CS SEMINAR

Scalable SPARQL Querying using Path Partitioning

Speaker
Associate Professor Yongluan Zhou
Department of Mathematics and Computer Science
University of Southern Denmark

Chaired by
Dr TAN Kian Lee, Tan Sri Runme Shaw Senior Professor, School of Computing
tankl@comp.nus.edu.sg

13 Aug 2015 Thursday, 02:00 PM to 03:30 PM

MR1, COM1-03-19

Abstract:

The emerging need for conducting complex analysis over big RDF datasets calls for scale-out solutions to process big RDF datasets. Queries over RDF data often involve complex self-joins, which would be very expensive to run if the data are not carefully partitioned across the cluster and hence distributed joins over massive amount of data are necessary.

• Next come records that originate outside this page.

/-- Settles O24: the bits are those `copy_bits` leaves under ZERO-ABOVE. -/
theorem appendConcatenatesTheSource : Obligations.AppendConcatenatesTheSource := by
  intro s w v hi hf hw hv hne ho hov hroom
  have room := (hasRoom_iff s w _).mpr hroom
  refine ⟨_, exec_wAppend_of_room hf hw hv hne ho hov room, rfl, ?_⟩
  rw [respond_writer, respond_writer, writer_consumeWriter, writer_consumeWriter, if_neg hne, if_pos rfl, st_extendWriter,
    cur_extendWriter hi room, store_extendWriter]
  exact ⟨ho, rfl, rfl, fun i => streamBit_copyBits_inside (hi.store_wf w) _ (hi.zero_above (by simp [ho])),
    fun k => streamBit_copyBits_outside (hi.store_wf w) _⟩

/-- Settles O25: the trailing bits are zero by ZERO-ABOVE. -/
theorem finishFixesThePaddedOutput : Obligations.FinishFixesThePaddedOutput := by
  intro s w hi hf hw ho
  refine ⟨_, exec_wFinish_of_opened hf hw ho, rfl, ?_⟩
  rw [respond_writer, writer_setWriter_same]
  refine ⟨rfl, ?_, hi.zero_above (by simp [ho])⟩
  rw [outputBytes, List.length_map, List.length_range]

/-- Settles O26: a byte of the output lies below `WCAP`. -/
theorem byteReadsTheOutput : Obligations.ByteReadsTheOutput := by
  intro s w index hi hf hw hd
  rw [exec_wByte_of_done index hf hw hd]
  refine ⟨fun hin => ?_, fun hout => ?_⟩
  · rw [if_pos hin, if_pos (index_lt_wcap hi (by simp [hd]) hin)]
    refine ⟨_, _, rfl, rfl, fun j => ?_⟩
    rw [BitVec.getLsbD_setWidth]
    by_cases hj : j < 8
    · rw [getLsbD_readByte _ _ hj, decide_eq_true hj, decide_eq_true (show j < 64 by omega)]
    · rw [BitVec.getLsbD_of_ge _ _ (by omega), decide_eq_false hj, Bool.and_false, Bool.false_and]
  · rw [if_neg (by omega)]
    rfl

/-! ### Two writes and the joined write (41_writer_ops R146) -/

theorem runAll_cons {i : Instr} {is : List Instr} {s t : State} {a : Response} (h : exec i s = .next t)
    (ha : t.resp = some a) : runAll (i :: is) s = (runAll is t).map fun p => (a :: p.1, p.2) := by
  simp only [runAll, h, ha]

theorem runAll_pair {i j : Instr} {s t u : State} {a b : Response} (hi : exec i s = .next t) (ha : t.resp = some a)
    (hj : exec j t = .next u) (hb : u.resp = some b) : runAll [i, j] s = some ([a, b], u) := by
  rw [runAll_cons hi ha, runAll_cons hj hb]
  rfl

/-- Two extensions are one, but for the hidden capacity (10_state R31). -/
theorem sameState_extendWriter_extendWriter {s : State} (hi : Inv s) {w : Ctx} {n1 : Nat}
    (room1 : s.hasRoom w n1 = true) (n2 : Nat) (m1 : Memory) {m m' : Memory} (hm : m = m') :
    SameState ((s.extendWriter w n1 m1).extendWriter w n2 m) (s.extendWriter w (n1 + n2) m') := by
  subst hm
  refine ⟨rfl, rfl, rfl, rfl, rfl, fun u => ?_⟩
  simp only [writer_extendWriter, if_true]
  split
  · simp only [Writer.SameButAlloc, cursor_extend_toNat hi.1 room1, Nat.add_assoc, and_self]
  · exact ⟨rfl, rfl, rfl⟩

section
variable {s : State} {w : Ctx}

theorem hasRoom_of_le {m n : Nat} (room : s.hasRoom w n = true) (h : m ≤ n) : s.hasRoom w m = true := by
  rw [hasRoom_iff, cdiv8] at *
  omega

/-- The byte count that decides about a second write is the final one. -/
theorem hasRoom_writeBits (hi : Inv s) {n1 : Nat} (room1 : s.hasRoom w n1 = true) (v1 : Word) (n2 : Nat) :
    (s.writeBits w n1 v1).hasRoom w n2 = s.hasRoom w (n1 + n2) := by
  rw [State.hasRoom, State.hasRoom, cur_writeBits hi room1, Nat.add_assoc]
  rfl

/-- A second write begins where the first one ended. -/
theorem sameState_writeBits_writeBits (hi : Inv s) {n1 n2 : Nat} (hn : n1 + n2 ≤ 64)
    (room1 : s.hasRoom w n1 = true) (v1 v2 : Word) :
    SameState ((s.writeBits w n1 v1).writeBits w n2 v2) (s.writeBits w (n1 + n2) (pack v1 n1 ||| pack v2 n2 <<< n1)) := by
  have hstore : storeBits ((s.writeBits w n1 v1).writer w).store ((s.writeBits w n1 v1).writer w).cur.toNat n2 v2 =
      storeBits (s.writer w).store (s.writer w).cur.toNat (n1 + n2) (pack v1 n1 ||| pack v2 n2 <<< n1) := by
    rw [store_writeBits, cur_writeBits hi room1, storeBits_storeBits_adjacent (hi.store_wf w) _ hn]
  exact sameState_extendWriter_extendWriter hi room1 n2 _ hstore

end

/-- Settles O48: by cases on the room for the first write, without which the block is halted when the second arrives. -/
theorem twoWritesAreOneWrite : Obligations.TwoWritesAreOneWrite := by
  intro s w n1 n2 n v1 v2 hi hf hw hsum hn ho
  have first := exec_wBits_of_opened (width := n1) v1 hf hw (by omega) ho
  have second := exec_wBits_of_opened (s := s.writeBits w n1.toNat v1) (width := n2) v2 hf hw (by omega)
    ((st_writeBits _ _).trans ho)
  have joined := exec_wBits_of_opened (width := n) (pack v1 n1.toNat ||| pack v2 n2.toNat <<< n1.toNat) hf hw hn ho
  rw [hsum] at hn joined ⊢
  refine ⟨fun hroom => ?_, fun hfull => ?_⟩
  · have room : s.hasRoom w (n1.toNat + n2.toNat) = true := (hasRoom_iff s w _).mpr hroom
    have room1 : s.hasRoom w n1.toNat = true := hasRoom_of_le room (Nat.le_add_right _ _)
    have room2 := (hasRoom_writeBits hi room1 v1 n2.toNat).trans room
    exact ⟨_, _, runAll_pair (first.trans (needRoom_of_room room1)) rfl (second.trans (needRoom_of_room room2)) rfl,
      joined.trans (needRoom_of_room room), sameState_writeBits_writeBits hi hn room1 v1 v2⟩
  · have full : s.hasRoom w (n1.toNat + n2.toNat) = false := decide_eq_false (Nat.not_le.mpr hfull)
    have joinedFatal := joined.trans (needRoom_of_no_room full)
    cases room1 : s.hasRoom w n1.toNat with
    | false =>
      exact ⟨_, _, _, runAll_pair (first.trans (needRoom_of_no_room room1)) rfl (exec_of_halted _ rfl) rfl, joinedFatal, rfl⟩
    | true =>
      have full2 := (hasRoom_writeBits hi room1 v1 n2.toNat).trans full
      exact ⟨_, _, _, runAll_pair (first.trans (needRoom_of_room room1)) rfl (second.trans (needRoom_of_no_room full2)) rfl,
        joinedFatal, rfl⟩

/-! ### The output as a sequence of bits (41_writer_ops R147) -/

/-- `m'` is `m` with the given bits or-ed in from stream bit `c` on. -/
def OredIn (m m' : Memory) (c : Nat) (bits : List Bool) : Prop :=
  ∀ k, streamBit m' k = (streamBit m k || (decide (c ≤ k) && bits.getD (k - c) false))

theorem OredIn.refl (m : Memory) (c : Nat) : OredIn m m c [] := fun k => by simp

/-- Bits or-ed in one block behind the other are or-ed in as one block. -/
theorem OredIn.trans {m1 m2 m3 : Memory} {c : Nat} {xs ys : List Bool} (h : OredIn m1 m2 c xs)
    (h' : OredIn m2 m3 (c + xs.length) ys) : OredIn m1 m3 c (xs ++ ys) := by
  intro k
  rw [h', h, Bool.or_assoc]
  congr 1
  obtain hk | hk | hk : k < c ∨ (c ≤ k ∧ k - c < xs.length) ∨ c + xs.length ≤ k := by omega
  · simp [show ¬c ≤ k by omega, show ¬c + xs.length ≤ k by omega]
  · rw [List.getD_append _ _ _ _ hk.2, decide_eq_false (show ¬c + xs.length ≤ k by omega), Bool.false_and, Bool.or_false]
  · rw [List.getD_append_right _ _ _ _ (by omega), List.getD_eq_default _ _ (by omega), decide_eq_true hk,
      decide_eq_true (show c ≤ k by omega), Nat.sub_sub, Bool.and_false, Bool.false_or]

/-- A block given bit by bit. -/
theorem oredIn_map_range {m m' : Memory} {c n : Nat} {f : Nat → Bool}
    (h : ∀ k, streamBit m' k = (streamBit m k || (decide (c ≤ k ∧ k < c + n) && f (k - c)))) :
    OredIn m m' c ((List.range n).map f) := by
  intro k
  rw [h]
  congr 1
  by_cases hk : c ≤ k ∧ k < c + n
  · simp [hk, List.getElem?_range (show k - c < n by omega)]
  · by_cases hc : c ≤ k
    · simp [hk, List.getElem?_eq_none (l := List.range n) (i := k - c) (by simp; omega)]
    · simp [hc]

@[simp] theorem lowBits_length (v : Word) (n : Nat) : (lowBits v n).length = n := by simp [lowBits]

theorem oredIn_storeBits {m : Memory} (hm : m.wf = true) (c : Nat) {n : Nat} (hn : n ≤ 64) (v : Word) :
    OredIn m (storeBits m c n v) c (lowBits v n) :=
  oredIn_map_range (streamBit_storeBits hm c hn v)

theorem oredIn_storeElems {m : Memory} (hm : m.wf = true) (c : Nat) {width : Nat} (hw : width ≤ 64) (es : List Word) :
    OredIn m (storeElems m c width es) c (es.flatMap fun e => lowBits e width) := by
  induction es generalizing m c with
  | nil => exact .refl m c
  | cons e es ih =>
    have first := oredIn_storeBits hm c hw e
    have rest := ih (wf_storeBits hm c width e) (c + width)
    rw [List.flatMap_cons]
    exact first.trans (by rwa [lowBits_length])

/-- The output of the writer, unless it is `IDLE`: the given bits in order and then zeros, the cursor behind them. -/
def Writer.Holds (x : Writer) (bits : List Bool) : Prop :=
  x.st ≠ .idle → x.cur.toNat = bits.length ∧ OredIn [] x.store 0 bits
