-- ==== Sys2Proof/Machine/Dispatch.lean ====
section
/-! DEFINITION. The meaning of each command, one arm per constructor. -/

namespace Sys2Proof.Machine

/-- The effect of a decoded command (R67: "otherwise execute the command's rule"). -/
def exec (i : Instr) (s : State) : Host.Outcome State Fault Refusal :=
  match i with
  | .clear => Sys2Proof.Machine.execClear s
  | .setpx x y pen => Sys2Proof.Machine.execSetpx x y pen s
  | .xlate x y => Sys2Proof.Machine.execXlate x y s
  | .readb idx => Sys2Proof.Machine.execReadb idx s
  | .writeb idx v => Sys2Proof.Machine.execWriteb idx v s
  | .rotr base stride len steps => Sys2Proof.Machine.execRotr base stride len steps s
  | .rotl base stride len steps => Sys2Proof.Machine.execRotl base stride len steps s
  | .vscroll n => Sys2Proof.Machine.execVscroll n s
  | .hscroll n => Sys2Proof.Machine.execHscroll n s

end Sys2Proof.Machine
end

Existing RDF data partitioning methods can nicely localize simple queries but still need to resort to expensive distributed joins for more complex queries. In this paper, we propose a new data partitioning approach that makes use of the rich structural information in RDF datasets and minimizes the amount of data that have to be joined across different computing nodes. We conduct an extensive experimental study using two popular RDF benchmark data and one real RDF dataset that contain up to billions of RDF triples. The results indicate that our approach can produce a balanced and low redundant data partitioning scheme that can avoid or largely reduce the cost of distributed joins even for very complicated queries.

In terms of query execution time, our approach can outperform the state-of-the-art methods by orders of magnitude.


Biodata:

Yongluan Zhou is an Associate Professor in the Department of Mathematics and Computer Science at SDU. Before joining SDU, he had been working at EPFL as a postdoctoral researcher. He obtained his PhD in Computer Science at National University of Singapore. His research interests span across database systems and distributed systems, especially in the area of query processing and optimization and data stream management.